Nous sommes sortis de chez nous à 19h30. Il y avait un rendez vous donné à 20h00 pour partir du quartier commerçant de Tunali et descendre vers le centre ville Kizilay, la où est le coeur de la manif. Il y a du monde. Beaucoup de monde, les gens chantent, certains brandissent des écriteaux, des affiches, beaucoup ont un drapeau turc avec eux. Au bout d’un manche ou sous forme de cape. Il y a de tous les âges. Des jeunes de 20-30 ans surtout, mais aussi des moins jeunes, des enfants, et même quelques personnes âgées. Certains sont assis sur le coté avec des gamelle et tapent dessus. Le principe est de faire du bruit, de se faire entendre. Les voitures qui passent en klaxonnant sont copieusement applaudies par la foule. Un hélicoptère de la police fait des rondes au dessus de la ville avec un gros projecteur, comme pour nous surveiller.

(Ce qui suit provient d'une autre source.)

-- ==== Sys2Proof/Machine/LoadStore.lean ====
section
/-! DEFINITION. Loads, stores, atomics, lattice forms, fences and maintenance, scratchpad and spiral instructions
(R223 to R243). -/
namespace Sys2Proof.Machine

/-! ## Addresses and registers -/

/-- The effective address of a thread (R223). -/
def Ctx.address (c : Ctx) (t : Nat) (th : Thread) (a : BitVec 7) : Dword := (c.src64 false t th a).getD 0
/-- The address of a thread of the issue. -/
def State.addressOf (s : State) (c : Cur) (w : Warp) (t : Nat) (a : BitVec 7) : Dword :=
  (s.ctxOf c w t).address t (w.reader t) a
/-- The registers of an access of n bytes. -/
def groupSize (n : Nat) : Nat := max 1 (n / 4)
/-- Bytes as registers, the lowest first, zero-extended when narrower than 32 bits (R140). -/
def registersOf (bs : List Byte) : List Word :=
  (List.range (groupSize bs.length)).map fun i => BitVec.ofNat 32 (bytesNat ((bs.drop (4 * i)).take 4))
/-- The low n bytes of the group of D (R227). -/
def Thread.groupBytes (th : Thread) (d n : Nat) : List Byte :=
  ((List.range (groupSize n)).flatMap fun i => natBytes 4 (th.vreg (d + i)).toNat).take n

/-! ## Loads and stores -/

/-- LD, LDAQ and the offset loads (R227 to R229), of a kind with a mask (R104). -/
def loadOp (s : State) (rq : Nat) (k : Kind) (o : BitVec 5) (a : BitVec 7) (d : BitVec 6) (n : Nat) (off : Dword) :
    Host.Outcome State Fault Refusal :=
  eachOp s ((useSrc a 2).and (useV d.toNat (groupSize n))) none true fun s c w t =>
    (s.threadLoad ((s.whoIs c w t).as k o) rq (s.addressOf c w t a + off) n).act s fun r =>
      r.1.wrote c t fun th => { th.result false d.toNat (registersOf r.2.2) with view := r.2.1 }
/-- ST, STRL and the offset stores (R227 to R229), of a kind with a mask (R104). -/
def storeOp (s : State) (rq : Nat) (k : Kind) (o : BitVec 5) (a : BitVec 7) (d : BitVec 6) (n : Nat) (off : Dword) :
    Host.Outcome State Fault Refusal :=
  eachOp s ((useSrc a 2).and (useV d.toNat (groupSize n))) none false fun s c w t =>
    (s.threadStore ((s.whoIs c w t).as k o) rq (s.addressOf c w t a + off) ((w.thread t).groupBytes d.toNat n)).act s fun r =>
      r.1.wrote c t fun th => { th with view := r.2 }

/-- `ld` (R227): strong when it has observers (R104). -/
def execLd (z : BitVec 3) (o : BitVec 5) (q : BitVec 3) (a : BitVec 7) (d : BitVec 6) (s : State) :
    Host.Outcome State Fault Refusal := loadOp s q.toNat (kindOf o .strong) o a d (2 ^ z.toNat) 0
/-- `st` (R227). -/
def execSt (z : BitVec 3) (o : BitVec 5) (q : BitVec 3) (a : BitVec 7) (d : BitVec 6) (s : State) :
    Host.Outcome State Fault Refusal := storeOp s q.toNat (kindOf o .strong) o a d (2 ^ z.toNat) 0
/-- The O forms (R229): type OW, weak; the offset counts in units of the size. -/
def execLdo32 (f : BitVec 11) (a : BitVec 7) (d : BitVec 6) (s : State) : Host.Outcome State Fault Refusal :=
  loadOp s 0 .weak 0 a d 4 (4 * f.signExtend 64)
/-- `ldo64` (R229). -/
def execLdo64 (f : BitVec 11) (a : BitVec 7) (d : BitVec 6) (s : State) : Host.Outcome State Fault Refusal :=
  loadOp s 0 .weak 0 a d 8 (8 * f.signExtend 64)
/-- `sto32` (R229). -/
def execSto32 (f : BitVec 11) (a : BitVec 7) (d : BitVec 6) (s : State) : Host.Outcome State Fault Refusal :=
  storeOp s 0 .weak 0 a d 4 (4 * f.signExtend 64)
/-- `sto64` (R229). -/
def execSto64 (f : BitVec 11) (a : BitVec 7) (d : BitVec 6) (s : State) : Host.Outcome State Fault Refusal :=
  storeOp s 0 .weak 0 a d 8 (8 * f.signExtend 64)
/-- `ldaq` (R228). -/
def execLdaq (z : BitVec 2) (o : BitVec 5) (q : BitVec 3) (a : BitVec 7) (d : BitVec 6) (s : State) :
    Host.Outcome State Fault Refusal := loadOp s q.toNat .acquire o a d (2 ^ z.toNat) 0
/-- `strl` (R228). -/
def execStrl (z : BitVec 2) (o : BitVec 5) (q : BitVec 3) (a : BitVec 7) (d : BitVec 6) (s : State) :
    Host.Outcome State Fault Refusal := storeOp s q.toNat .release o a d (2 ^ z.toNat) 0

/-! ## Atomics (R230 to R232) -/

/-- An atomic of n bytes: `k` registers of D are named, the first n / 4 receive the old value; `f` gives the new value
of the old one and the thread, or nothing to write. -/
def atomicOp (s : State) (o : BitVec 5) (q : BitVec 3) (a : BitVec 7) (d : BitVec 6) (n k : Nat)
    (f : Thread → Dword → Option Dword) : Host.Outcome State Fault Refusal :=
  eachOp s ((useSrc a 2).and (useV d.toNat k)) none true fun s c w t =>
    (s.threadAtomic ((s.whoIs c w t).as (kindOf o .release) o) q.toNat (s.addressOf c w t a) n (f (w.thread t))).act s fun r =>
      r.1.wrote c t fun th => { th.result false d.toNat (registersOf (natBytes n r.2.2.toNat)) with view := r.2.1 }

/-- AMO32 (R230). -/
def amo32 (s : State) (o : BitVec 5) (q : BitVec 3) (a : BitVec 7) (d : BitVec 6) (f : Word → Word → Word) :
    Host.Outcome State Fault Refusal :=
  atomicOp s o q a d 4 1 fun th old => some ((f (lowWord old) (th.vreg d.toNat)).setWidth 64)
def execAmo32Add (o : BitVec 5) (q : BitVec 3) (a : BitVec 7) (d : BitVec 6) (s : State) :
    Host.Outcome State Fault Refusal := amo32 s o q a d aluAdd
def execAmo32And (o : BitVec 5) (q : BitVec 3) (a : BitVec 7) (d : BitVec 6) (s : State) :
    Host.Outcome State Fault Refusal := amo32 s o q a d aluAnd
def execAmo32Or (o : BitVec 5) (q : BitVec 3) (a : BitVec 7) (d : BitVec 6) (s : State) :
    Host.Outcome State Fault Refusal := amo32 s o q a d aluOr
def execAmo32Xor (o : BitVec 5) (q : BitVec 3) (a : BitVec 7) (d : BitVec 6) (s : State) :
    Host.Outcome State Fault Refusal := amo32 s o q a d aluXor
def execAmo32Min (o : BitVec 5) (q : BitVec 3) (a : BitVec 7) (d : BitVec 6) (s : State) :
    Host.Outcome State Fault Refusal := amo32 s o q a d aluMin
def execAmo32Max (o : BitVec 5) (q : BitVec 3) (a : BitVec 7) (d : BitVec 6) (s : State) :
    Host.Outcome State Fault Refusal := amo32 s o q a d aluMax
def execAmo32Minn (o : BitVec 5) (q : BitVec 3) (a : BitVec 7) (d : BitVec 6) (s : State) :
    Host.Outcome State Fault Refusal := amo32 s o q a d aluMinn
def execAmo32Maxn (o : BitVec 5) (q : BitVec 3) (a : BitVec 7) (d : BitVec 6) (s : State) :
    Host.Outcome State Fault Refusal := amo32 s o q a d aluMaxn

A 20h00, le départ est donné. Un cortège se forme et se dirige vers le centre ville. Le mot d’ordre est rappelé régulièrement: ceci est une manifestation pacifiste. On ne salit pas les rues, on ne donne pas de signes d’hostilités, pas de chants haineux, et même pas d’insultes envers le premier ministre ou le gouvernement. Les gens chantent, il pleut un petit peu, mais cela ne refroidi personne. Aux fenêtres, les gens de tous âges regardent, applaudissent, brandissent des drapeaux, font du bruit. Ils ont le sourire aux lèvres. La foule avance dans la bonne humeur. Une voiture avec le coffre ouvert et rempli de boisons et de nourriture se mêle au cortège. Un écriteau indique aux gens de se servir librement. Un peu plus loin, des manifestants avec des sacs poubelles ramassent les quelques détritus dans le caniveau. Plus loin encore, un restaurant offre des bonbons aux manifestants. La bonne ambiance, la solidarité, l’organisation est étonnante, émouvante.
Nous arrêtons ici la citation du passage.